Born 21 March 1897 Harriet Livesey was living in Lower Darwen in Lancashire when she became engaged at age 18, circa 1915, to her young man James Aspinall. David believes James was a local boy from either Blackburn or Darwen, or even Lower Darwen, which was the local village between the two towns.
Sadly, young James had enlisted in the army during WWI but died in action in either France or Belgium. Due to the destruction of over 60% of WWI British war records during the London bombings of WWII, there is little hope of finding out more about James’ war service. Later on Hetty meets another James.

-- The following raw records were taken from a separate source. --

/-! Loads. -/

/-- Settles O40: a load writes each register of the list V[0..x] with what is read at its own address, out of bounds
0x00. -/
theorem registerLoad : Obligations.RegisterLoad := by
  intro x s
  have hexec : exec (.ldVxMemI x) s =
      .next ((s.loadRegs s.dataBase (regsUpTo x)).setI (advancePast s.i x)) := rfl
  have hload (k : Reg) (hk : k.val ≤ x.val) :
      (s.loadRegs s.dataBase (regsUpTo x)).getV k = s.readByte (s.i.toNat + k.val) :=
    (State.loadRegs_getV ..).trans (if_pos ((mem_regsUpTo x k).2 hk))
  refine ⟨_, hexec, fun k hk _ => hload k hk, fun k hk hoob => ?_, fun k hk => ?_, toNat_advancePast s.i x, ?_,
    exec_onlyChanges hexec⟩
  · exact (hload k hk).trans (s.readByte_oob hoob)
  · exact (State.loadRegs_getV ..).trans (if_neg (mt (mem_regsUpTo x k).1 (Nat.not_le.2 hk)))
  · rw [State.setI_diag, State.loadRegs_memOob, regsUpTo_any_oob]
    rfl

/-- Settles O41: the load reads each register's byte where the dump stored it (O39, O40). -/
theorem dumpThenLoadRestores : Obligations.DumpThenLoadRestores := by
  intro x s hb
  obtain ⟨t, ht, hbase, hdump, -⟩ := registerDump x s
  refine ⟨t, ht, fun u hmem hi => ?_⟩
  obtain ⟨w, hw, hload, -⟩ := registerLoad x u
  refine ⟨w, hw, fun k hk => ?_⟩
  have hk_in : s.i.toNat + k.val < 4096 := by omega
  calc w.getV k = u.readByte (s.i.toNat + k.val) := hi ▸ hload k hk (hi ▸ hk_in)
    _ = t.readByte (s.i.toNat + k.val) := hmem _
    _ = s.getV k := hdump k hk hk_in

/-! Writes of I alone. -/

/-- Settles O36: both write I; a glyph address is at most 255 times 5, so nothing is cut off. -/
theorem loadAddressAndGlyph : Obligations.LoadAddressAndGlyph := fun nnn x s =>
  ⟨⟨s.setI (zext12 nnn), rfl, toNat_zext12 nnn, onlyChanges_setI s _⟩,
    ⟨s.setI (glyphAddress (s.getV x)), rfl, toNat_glyphAddress _, onlyChanges_setI s _⟩⟩

/-- Settles O37: the sum of words is the sum modulo 65536, and I is all that is written. -/
theorem addToAddressHasNoFlag : Obligations.AddToAddressHasNoFlag := by
  refine fun x s => ⟨s.setI (s.i + zext8 (s.getV x)), rfl, ?_, onlyChanges_setI s _⟩
  have hbyte : (zext8 (s.getV x)).toNat = (s.getV x).toNat := BitVec.toNat_setWidth_of_le (by decide)
  rw [State.setI_i, BitVec.toNat_add, hbyte]

end Sys2Proof.Machine
end

section
/-! PROOFS. The framebuffer (spec/44_draw.md). What one DRW does to a pixel and to VF is stated once, from the closed form of
the draw engine; drawing twice is the same statement used at the state between the draws. -/

namespace Sys2Proof.Machine

/-! The draw engine on the sprite at I. -/

section
variable (s : State) (n x0 y0 : Nat)

@[simp] theorem State.setFb_pixel (f : Framebuffer) (r c : Nat) : (s.setFb f).pixel r c = f.get r c := rfl

theorem State.pixel_off_grid {r c : Nat} (h : ¬ (r < 32 ∧ c < 64)) : s.pixel r c = false :=
  Framebuffer.get_off_grid s.fb h

/-- The bit the draw engine takes from the sprite's rows is the sprite bit of R201, which is 0 off the n rows. -/
theorem State.rowsBit_spriteRows (r c : Nat) : rowsBit (s.spriteRows n) x0 y0 r c = spriteBit s n x0 y0 r c := by
  unfold rowsBit
  rw [State.spriteRows_getD]
  by_cases hrow : y0 ≤ r ∧ r - y0 < n
  · have hr : r < y0 + n := by omega
    simp [rowBit, spriteBit, hrow, hr]
  · have hoff : ¬ (y0 ≤ r ∧ r < y0 + n ∧ x0 ≤ c ∧ c < x0 + 8) := by omega
    rw [spriteBit, decide_eq_false hoff, Bool.false_and, Bool.and_eq_false_iff, decide_eq_false_iff_not]
    by_cases hy : y0 ≤ r
    · exact .inr (by rw [if_neg fun h => hrow ⟨hy, h⟩, rowBit_zero])
    · exact .inl hy

/-- What the draw engine answers for `n` sprite rows from I at column `x0`, row `y0`: the pixels and the collision. -/
def State.drawn : Blit := plotRows x0 (s.spriteRows n) y0 (s.fb, false)

theorem State.drawn_get {r c : Nat} (hr : r < 32) (hc : c < 64) :
    (s.drawn n x0 y0).1.get r c = (s.pixel r c ^^ spriteBit s n x0 y0 r c) := by
  rw [← State.rowsBit_spriteRows]
  exact plotRows_get x0 _ y0 _ hr hc

/-- The engine reports a collision exactly when a sprite bit falls on a pixel that is on; such a pixel is in the grid. -/
theorem State.drawn_hit_iff : (s.drawn n x0 y0).2 = true ↔ Collides s n x0 y0 := by
  have hhit : (s.drawn n x0 y0).2 = true ↔ ∃ r c, spriteBit s n x0 y0 r c = true ∧ s.pixel r c = true := by
    simpa [State.drawn, State.pixel, State.rowsBit_spriteRows] using plotRows_hit x0 (s.spriteRows n) y0 (s.fb, false)
  rw [hhit]
  constructor
  · rintro ⟨r, c, hbit, hon⟩
    have hgrid : r < 32 ∧ c < 64 := by
      by_contra h
      simp [s.pixel_off_grid h] at hon
    exact ⟨r, c, hgrid.1, hgrid.2, hbit, hon⟩
  · rintro ⟨r, c, -, -, hbit, hon⟩
    exact ⟨r, c, hbit, hon⟩

end

theorem flagByte_eq_one_iff (f : Bool) : flagByte f = 0x01#8 ↔ f = true := by
  cases f <;> decide

theorem flagByte_eq_zero_iff (f : Bool) : flagByte f = 0x00#8 ↔ f = false := by
  cases f <;> decide

/-! What one DRW does. -/

section
variable {s : State} {x y : Reg} {n : Imm4} {t : State} (h : exec (.drwVxVyN x y n) s = .next t)
include h

/-- DRW notes its reads, replaces the pixels, and writes VF last. -/
theorem drw_next_eq : t = ((s.noteAccesses s.dataBase n.toNat).setFb
    (s.drawn n.toNat (s.getV x).toNat (s.getV y).toNat).1).setV vf
      (flagByte (s.drawn n.toNat (s.getV x).toNat (s.getV y).toNat).2) := by
  cases h
  rfl

theorem drw_pixel {r c : Nat} (hr : r < 32) (hc : c < 64) :
    t.pixel r c = (s.pixel r c ^^ spriteBit s n.toNat (s.getV x).toNat (s.getV y).toNat r c) := by
  rw [drw_next_eq h, State.setV_pixel, State.setFb_pixel, State.drawn_get _ _ _ _ hr hc]

theorem drw_vf : t.getV 15 = flagByte (s.drawn n.toNat (s.getV x).toNat (s.getV y).toNat).2 := by
  rw [drw_next_eq h, State.setV_getV, vf_eq, if_pos rfl]

theorem drw_vf_eq_one_iff : t.getV 15 = 0x01#8 ↔ Collides s n.toNat (s.getV x).toNat (s.getV y).toNat := by
  rw [drw_vf h, flagByte_eq_one_iff, State.drawn_hit_iff]

theorem drw_vf_eq_zero_iff : t.getV 15 = 0x00#8 ↔ ¬ Collides s n.toNat (s.getV x).toNat (s.getV y).toNat := by
  rw [drw_vf h, flagByte_eq_zero_iff, ← State.drawn_hit_iff, Bool.not_eq_true]

theorem drw_getV {j : Reg} (hj : j ≠ 15) : t.getV j = s.getV j := by
  rw [drw_next_eq h, State.setV_getV, vf_eq, if_neg hj, State.setFb_getV, State.noteAccesses_eq, State.setDiag_getV]

theorem drw_diag :
    t.diag = { s.diag with memOob := s.diag.memOob || decide (n.toNat ≠ 0 ∧ 4096 < s.i.toNat + n.toNat) } := by
  rw [drw_next_eq h, State.setV_diag, State.setFb_diag, State.noteAccesses_eq, State.setDiag_diag]
  rfl

end

/-- Settles O44: the lemmas on one DRW, and its frame. -/
theorem drawXorsSpriteAndDetectsCollision : Obligations.DrawXorsSpriteAndDetectsCollision := by
  intro x y n s
  obtain ⟨t, ht, -⟩ := exec_next (.drwVxVyN x y n) s
  exact ⟨t, ht, fun _ _ => drw_pixel ht, (drw_vf_eq_one_iff ht).2, (drw_vf_eq_zero_iff ht).2, fun _ => drw_getV ht,
    drw_diag ht, exec_onlyChanges ht⟩

/-! Drawing twice. -/

section
variable {s u : State} {n x0 y0 : Nat}

/-- The sprite bit depends on memory and I alone. -/
theorem spriteBit_congr (hmem : Same s u .mem) (hi : u.i = s.i) (r c : Nat) :
    spriteBit u n x0 y0 r c = spriteBit s n x0 y0 r c := by
  rw [spriteBit, spriteBit, hi, hmem]

/-- Where the pixels of `u` are those of `s` after the sprite was drawn, drawing it again collides at the sprite bits that
fell on a pixel that was off. -/
theorem collides_redraw_iff (hbit : ∀ r c, spriteBit u n x0 y0 r c = spriteBit s n x0 y0 r c)
    (hpixel : ∀ r c, r < 32 → c < 64 → u.pixel r c = (s.pixel r c ^^ spriteBit s n x0 y0 r c)) :
    Collides u n x0 y0 ↔
      ∃ r c, r < 32 ∧ c < 64 ∧ spriteBit s n x0 y0 r c = true ∧ s.pixel r c = false := by
  refine exists_congr fun r => exists_congr fun c => and_congr_right fun hr => and_congr_right fun hc => ?_
  rw [hbit, hpixel r c hr hc]
  exact and_congr_right fun hset => by simp [hset]

/-- Where the sprite meets no pixel that is on, every sprite bit inside the grid is on a pixel that is off. -/
theorem exists_spriteBit_on_off_pixel_iff (hclear : ¬ Collides s n x0 y0) :
    (∃ r c, r < 32 ∧ c < 64 ∧ spriteBit s n x0 y0 r c = true ∧ s.pixel r c = false) ↔ DrawsSomething s n x0 y0 := by
  refine exists_congr fun r => exists_congr fun c => and_congr_right fun hr => and_congr_right fun hc =>
    and_iff_left_of_imp fun hset => ?_
  by_contra hon
  exact hclear ⟨r, c, hr, hc, hset, eq_true_of_ne_false hon⟩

James Lowe was born in 1899 and enlisted in the army on 27 July 1917 (4th Res Cavalry Regt). David’s Uncle Jim was demobilised into the army reserve in 1919 and he and Hetty married circa 1924. They did not have any children, but David remembers them as a kind and generous couple, who without much money, doted on him and then later on his children Joanne and Pam, spoiling them with love and kindness, like the grandchildren they never had.
Despite a lifetime spent with her husband James Lowe, Auntie Hetty kept a few keepsakes of her first love, young James Aspinall. How often this story must have been played out across countless young hearts during such a heartless war!
The family knew nothing of James Aspinall and his relationship and place in Hetty’s life until after her death on 16 October 1988, when the keepsakes were found.